(Collected data entries)
┄┄┄┄┄┄┄┄┄┄

-- ==== Sys2Proof/Machine/Timeline.lean ====
section
/-! DEFINITION. The timeline: occupancies and placement (R370 to R372, R437), a job's preparation (R371), and the end of a
job on every path (R80, R357, R372, R381). -/

namespace Sys2Proof.Machine

/-! ## Occupancies -/

/-- The first cycle after an occupancy. -/
def Occ.stop (o : Occ) : Nat := o.start + o.len

/-- [a, a + len) overlaps no occupancy on any row of `rows`. -/
def clearOf (occs : List Occ) (rows : BitVec 8) (a len : Nat) : Bool :=
  occs.all (fun o => !overlaps o.rows rows || decide (o.stop ≤ a) || decide (a + len ≤ o.start))

/-- The least of the candidates that passes. -/
def firstFit (cands : List Nat) (ok : Nat → Bool) : Option Nat :=
  (cands.filter ok).foldl (fun m x => some (match m with | none => x | some y => min x y)) none

/-- The only places where an earliest interval can begin: `lo` and the ends of the occupancies after it. -/
def beginnings (occs : List Occ) (lo : Nat) : List Nat := lo :: (occs.map Occ.stop).filter (fun e => lo < e)

/-- The earliest start at or after `lo` of an interval that overlaps no occupancy on its rows (R370). -/
def earliest (occs : List Occ) (rows : BitVec 8) (lo len : Nat) : Nat :=
  (firstFit (beginnings occs lo) (fun a => clearOf occs rows a len)).getD lo

/-- Length of a self-test slice, a wipe, a retirement window, a held load and a depot test (Table AD-2, R442). -/
def sliceLen : Nat := 60000
def wipeLen : Nat := 435000
def retireLen : Nat := 3000
def heldLen : Nat := 342
def depotLen : Nat := 2250000000

def Occ.isSlice (o : Occ) : Bool := o.kind == .slice

/-- At most one other slice runs at any moment of [a, a + sliceLen) (R437). -/
def slicesOk (occs : List Occ) (a : Nat) : Bool :=
  let sl := occs.filter Occ.isSlice
  let at' := fun t => (sl.filter (fun o => decide (o.start ≤ t) && decide (t < o.stop))).length
  (a :: (sl.map (·.start)).filter (fun t => decide (a ≤ t) && decide (t < a + sliceLen))).all (fun t => decide (at' t ≤ 1))

/-- The earliest place of a slice (R437). -/
def earliestSlice (occs : List Occ) (rows : BitVec 8) (lo : Nat) : Nat :=
  (firstFit (beginnings occs lo) (fun a => clearOf occs rows a sliceLen && slicesOk occs a)).getD lo

/-- The least multiple of the start grid at or after t (R379). -/
def gridUp (t : Nat) : Nat := ceilDiv t 131072 * 131072

/-- The start boundary S of R371. -/
def placeJob (occs : List Occ) (rows : BitVec 8) (c0 p J : Nat) (grid : Bool) : Nat :=
  let up := fun a => if grid then gridUp (a + p) else a + p
  (firstFit ((beginnings occs c0).map up) (fun S => clearOf occs rows (S - p) (p + J))).getD (up c0)

/-- Adds an occupancy and answers its identifier. -/
def State.occupy (s : State) (rows : BitVec 8) (start len : Nat) (kind : OccKind) : Nat × State :=
  let f := s.fresh
  (f.1, { f.2 with occs := f.2.occs ++ [{ id := f.1, rows := rows, start := start, len := len, kind := kind }] })

/-- What is left of an occupancy that ends in cycle `now`: it stands to the end of that cycle, and is removed from the next one on
(R370, R372, Table AD-7). -/
def Occ.cut (now : Nat) (o : Occ) : Option Occ :=
  if o.start ≤ now ∧ now < o.stop then some { o with len := now + 1 - o.start, kind := .ended } else none

/-- The occupancies after those that `p` names have ended. -/
def endOccs (now : Nat) (p : Occ → Bool) (l : List Occ) : List Occ := l.filterMap (fun o => if p o then o.cut now else some o)

/-- Ends an occupancy. -/
def State.vacate (s : State) (id : Nat) : State := { s with occs := endOccs s.now (fun o => o.id == id) s.occs }
def State.vacateJob (s : State) (id : Nat) : State := { s with occs := endOccs s.now (fun o => o.kind == .job id) s.occs }

/-- Ended occupancies whose last cycle is over are gone. -/
def State.pastOccs (s : State) : State := { s with occs := s.occs.filter (fun o => o.kind != .ended || decide (s.now < o.stop)) }

/-! ## Images and jobs -/

/-- The rows of an image's run. -/
def Image.run (m : Image) : BitVec 8 := rowMask m.firstRow.val m.hdr.rows
/-- The Isles of a run, position 0 first. -/
def Image.isles (m : Image) : List IsleIdx := islesOf m.run
/-- J of R371. -/
def Image.J (m : Image) : Nat := m.hdr.wcd / 6

/-- The image is bound, its seal verified: it has a valid duration (R2, R353). -/
def State.imageOf (s : State) (f : Fn) (h : BitVec 16) : Option Image := s.images.find? (fun m => m.fn == f && m.handle == h)

/-- p of R371. -/
def State.prepOf (s : State) (m : Image) (adm : Bool) : Nat :=
  let north := rowsOf m.run |>.any (fun y => decide (y.val < 4))
  let south := rowsOf m.run |>.any (fun y => decide (4 ≤ y.val))
  let far := !s.hasHolder || (if s.auth.claimN then south else north)
  let cache := m.sections.lagoonPlan.any (· == 2)
  8 + 3 * b2n far + 32 * b2n cache + 32 * b2n adm

def Job.run (j : Job) : BitVec 8 := j.img.run
/-- Admitted and not ended: the jobs whose rows, handles and sets R47, R217, R353 and R372 protect. -/
def Job.isOpen (j : Job) : Bool := j.phase != .armed && j.ending.isNone
def Job.isRunning (j : Job) : Bool := j.phase == .started && j.ending.isNone

/-- The job running on a row. -/
def State.runningOn (s : State) (y : RowIdx) : Option Job := s.jobs.find? (fun j => j.isRunning && inRows j.run y)

/-- The job that answers to a function and JOBID until its completion reply is written (R359). -/
def State.jobNamed (s : State) (f : Fn) (id : DWord) : Option Job := s.jobs.find? (fun j => j.fn == f && j.jobid == id)

def State.jobById (s : State) (id : Nat) : Option Job := s.jobs.find? (fun j => j.id == id)
def State.modJob (s : State) (id : Nat) (f : Job → Job) : State := { s with jobs := mapWhere (fun j => j.id == id) f s.jobs }

/-! ## The end of a job -/

/-- The end fill of one Isle: tile registers, weight latches, vector and Skerry state and the mover's buffers read zero,
OWNER reads none and the Skerry is halted (R132, R188, R267). The MODE of the last WLOAD into each set stays (R148), and the fill of
the tile registers takes an armed injection (R408). -/
def Isle.endFill (is : Isle) : Isle :=
  let m := is.me
  let k := is.sk
  { is with
    me := { m with
      tiles := [], tileErrs := m.tileInj.elim [] (marksInject [] 0), tileInj := none
      wA := { WeightSet.reset with mode := m.wA.mode }, wB := { WeightSet.reset with mode := m.wB.mode }
      stats := [], closed := 0, norm := none }
    ve := { is.ve with v := Vector.replicate 32 0, primes := Vector.replicate 64 0 }
    sk := { k with
      s := Vector.replicate 32 0, scr := Vector.replicate 4 0, owner := 8, halt := true, loops := [],
      held := none, heldWait := 0, run := none, imload := none, imSync := Sync.none, chain := Chain.none,
      ags := agApply k.ags k.agw, agw := [],
      st := if k.st == .trapped then .trapped else .halted }
    mov := { is.mov with batch := [], unread := 0, batchWv := none, rwait := 0, staged := [], arrivals := [], fwds := [] }
    mq := [], vq := [], dq := [], bq := [], laneE := [], lanePos := 0
    un := Units.none }

/-- The Isles of a run stop and are filled (R80, R132, R403). -/
def State.fillRun (s : State) (rows : BitVec 8) : State :=
  let acted := (islesOf rows).any (fun i => (s.isle i).me.tileInj.isSome)
  { s with
    isles := vmodAll s.isles (isleIn rows) (fun _ is => is.endFill)
    reef := if acted then { s.reef with injArmed := false } else s.reef }

/-- A digest entry of a step that a discarded job had open carries PARTIAL (R333). -/
def Digest.broken (step : Word) (d : Digest) : Digest := if d.step = step then { d with partialStep := true } else d

/-- A port leaves its ring (R102). -/
def Port.quiet (p : Port) : Port :=
  { p with kcEn := false, kcRsize := 0, kcRindex := 0, kcSucc := 0, keyRx := none, keySeen := [], redBuf := [] }

/-- The digests of a port after a discard: in each reduction slot of the job, the entry of that slot's own step is partial (R333). -/
def Port.breakDigests (p : Port) (l : List (RowIdx × Nat × Word)) (y : RowIdx) : Vector (List Digest) 4 :=
  l.foldl (fun v x => if x.1 = y then vmod v (finOf 3 x.2.1) (·.map (Digest.broken x.2.2)) else v) p.digests

/-- The ports of a run leave their ring; on a discard the egress drops its work too (R403), and the digests of the steps under way are
partial: (port, slot, step) each. -/
def State.quietPorts (s : State) (rows : BitVec 8) (discard : Option (List (RowIdx × Nat × Word))) : State :=
  { s with ports := vmodAll s.ports (inRows rows) (fun y p =>
      match discard with
      | none => p.quiet
      | some l => { p.quiet with egress := [], digests := p.breakDigests l y }) }

/-- Reductions of a job: port, slot at the port and step of each. -/
def Job.steps (j : Job) : List (RowIdx × Nat × Word) :=
  let d := j.img.sections.strait.elim [] (·.reductions)
  (d.zip j.configs).zipIdx.map (fun x =>
    (x.1.1.port, (((d.take x.2).filter (fun e => e.port == x.1.1.port)).length), x.1.2.2.2.1))

/-- A slot becomes FREE. -/
def State.freeSlot (s : State) (f : Fn) (k : Fin 64) : State := s.setSlot f k ResultSlot.reset

/-- TIME of a completion reply: microseconds from interpretation, or from C0 of the ADM admission, to the end (R357,
R365). -/
def Job.elapsed (j : Job) (cyc : Nat) : BitVec 28 := BitVec.ofNat 28 (usOf (cyc - j.c0))

/-- An unfinished job is discarded with a final status: its work stops, its slot returns to FREE and its reservation
leaves the timeline; the reply is written from the next cycle on (R80, R266, R357, R359, R372). -/
def State.discard (s : State) (j : Job) (status : BitVec 16) (result0 : Word) : State :=
  let s := s.modJob j.id (fun j => { j with
    ending := some { cyc := s.now, status := status, result0 := result0, time := j.elapsed s.now, done := false } })
  let s := (s.vacateJob j.id).freeSlot j.fn j.slot
  if j.phase == .started then (s.fillRun j.run).quietPorts j.run (some j.steps) else s

/-- A job leaves without a reply: Function Level Reset, fatal fault, power (R363, R381). -/
def State.removeJob (s : State) (j : Job) : State :=
  let s := { s with jobs := s.jobs.filter (fun x => x.id != j.id) }
  let s := s.vacateJob j.id
  if j.isRunning then (s.fillRun j.run).quietPorts j.run (some j.steps) else s

/-- Writes the completion reply of an ended job and drops the job; a VF in D3hot gets it on its return to D0 (R343, R449).
-/
def State.complete (s : State) (j : Job) (e : Ending) (cyc : Nat) : State :=
  let s := { s with jobs := s.jobs.filter (fun x => x.id != j.id) }
  let r : Reply := {
    status := e.status, abortLate := j.abortLate, ruleSub := j.ruleSub, cid := j.cid, sqhd := 0,
    version := 0, qid := 0, phase := false, detail := 0, opcode := 0x0020, result0 := e.result0, result1 := j.jobid,
    time := e.time, kind := 1 }
  if (s.fnOf j.fn).d3hot then
    s.setFn j.fn { s.fnOf j.fn with deferred := (s.fnOf j.fn).deferred ++ [{ q := j.q, noirq := j.noirq, r := r }] }
  else s.writeReply j.fn j.q j.noirq cyc r

/-- Refreshes of the commits of the cycle that has ended, saturating, are in HLM_RFCNT (R125). -/
def State.rfSettle (s : State) : State :=
  { s.rfDue.foldl (fun (s : State) x => { s with
      rfLevel := vmod s.rfLevel x.1 (fun c => satAdd c x.2.1), rfBit := vmod s.rfBit x.1 (fun c => satAdd c x.2.2) }) s with rfDue := [] }

/-- Every completion reply due: of jobs that ended before the current cycle. -/
def State.completeDue (s : State) : State :=
  s.jobs.foldl (fun s j => match j.ending with
    | some e => if e.cyc < s.now then s.complete j e s.now else s
    | none => s) s

/-! ## Aborts and releases (R358 to R360) -/

/-- A committed job whose abort is late: INFO ABORT_LATE in its reply and in its slot header (R359, R361). -/
def State.noteLate (s : State) (j : Job) : State :=
  let s := s.modJob j.id (fun j => { j with abortLate := true })
  let x := s.slotOf j.fn j.slot
  if x.st == .ready && x.jobid == j.jobid then s.setSlot j.fn j.slot { x with info := x.info ||| 1 } else s

/-- Aborts latched in cycle `l` meet their jobs at the end of it; each answers its DETAIL. -/
def State.meetAbort (s : State) (a : Packet × Nat × Option Nat) : State × Nat :=
  match a.2.2 with
  | some d => (s, d)
  | none => match s.jobNamed a.1.fn a.1.jobid with
    | none => (s, 2)
    | some j =>
      match j.ending with
      | some e =>
        if e.done then (s.noteLate j, 1)
        else if e.status == stWindowClosed && e.cyc == s.now then
          -- ABORTED outranks a WINDOW_CLOSED of the same cycle (R351)
          (s.modJob j.id (fun j => { j with ending := some { e with status := stAborted, result0 := 0 } }), 0)
        else (s, 0)
      | none => (s.discard j stAborted 0, 0)

/-- The aborts latched in the cycle in which their job's reply begins to be written: late for a committed job; for one that was
discarded uncommitted the abort stands before the commit, and the job keeps its earlier status (R351, R359, DEDUCED). -/
def State.markLate (s : State) (l : Nat) : State :=
  s.aborts.foldl (fun s a =>
    if a.2.1 = l then
      match s.jobNamed a.1.fn a.1.jobid with
      | some j =>
        let mark := fun (s : State) (d : Nat) => { s with aborts := s.aborts.map (fun b => if b == a then (b.1, b.2.1, some d) else b) }
        match j.ending with
        | some e => if e.done then mark (s.noteLate j) 1 else mark s 0
        | none => s
      | none => s
    else s) s

/-- Jobs whose promised cycle ends without a commit: they end FAULTED, so that their reply, too, begins in C_p + 1 (R364). The
verifier's WCD lets no job come here; that it ends so is a DESIGN CHOICE (notes/assumptions/34.md). -/
def State.latePromises (s : State) : State :=
  (s.jobs.filter (fun j => j.isOpen && decide (j.cp ≤ s.now))).foldl (fun s j => s.discard j stFaulted 0x00B0) s

/-- A release latched in cycle `l` (R360): DETAIL 0 when its slot was READY in that cycle. -/
def State.meetRelease (s : State) (p : Packet) (l : Nat) : State × Nat :=
  let k := finOf 63 (pktBytes p 16 1 % 64)
  let x := s.slotOf p.fn k
  if x.st == .ready && decide (x.since ≤ l) then (s.freeSlot p.fn k, 0) else (s, 1)

def abortAnswer (p : Packet) (d : Nat) : Answer := { Answer.of stOk d with result1 := p.jobid.toNat }

/-- The end of management cycle `l` (= now) and the first acts of the next one: latched aborts and releases take effect,
completion replies begin, and the replies of those packets follow. -/
def State.latches (s : State) : State :=
  let l := s.now
  let due := s.aborts.filter (fun a => decide (a.2.1 ≤ l))
  let s := { s with aborts := s.aborts.filter (fun a => !decide (a.2.1 ≤ l)) }
  let r := due.foldl (fun (x : State × List (Packet × Nat)) a => let y := x.1.meetAbort a; (y.1, x.2 ++ [(a.1, y.2)])) (s, [])
  let rel := r.1.releases.filter (fun x => decide (x.2 ≤ l))
  let s := { r.1 with releases := r.1.releases.filter (fun x => !decide (x.2 ≤ l)) }
  let s := s.latePromises
  let q := rel.foldl (fun (x : State × List (Packet × Nat)) a => let y := x.1.meetRelease a.1 a.2; (y.1, x.2 ++ [(a.1, y.2)])) (s, [])
  let s := q.1.markLate (l + 1)
  let s := ({ s.rfSettle with now := l + 1 }).pastOccs.completeDue
  let s := r.2.foldl (fun s x => s.answer x.1 (abortAnswer x.1 x.2)) s
  q.2.foldl (fun s x => s.answer x.1 (Answer.of stOk x.2)) s

end Sys2Proof.Machine
end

┄┄┄┄┄┄┄┄┄┄

● Your assignment: Could you return every line from the entries above in which the string "rfSettle" occurs?

● Written response:
def State.rfSettle (s : State) : State :=
  let s := ({ s.rfSettle with now := l + 1 }).pastOccs.completeDue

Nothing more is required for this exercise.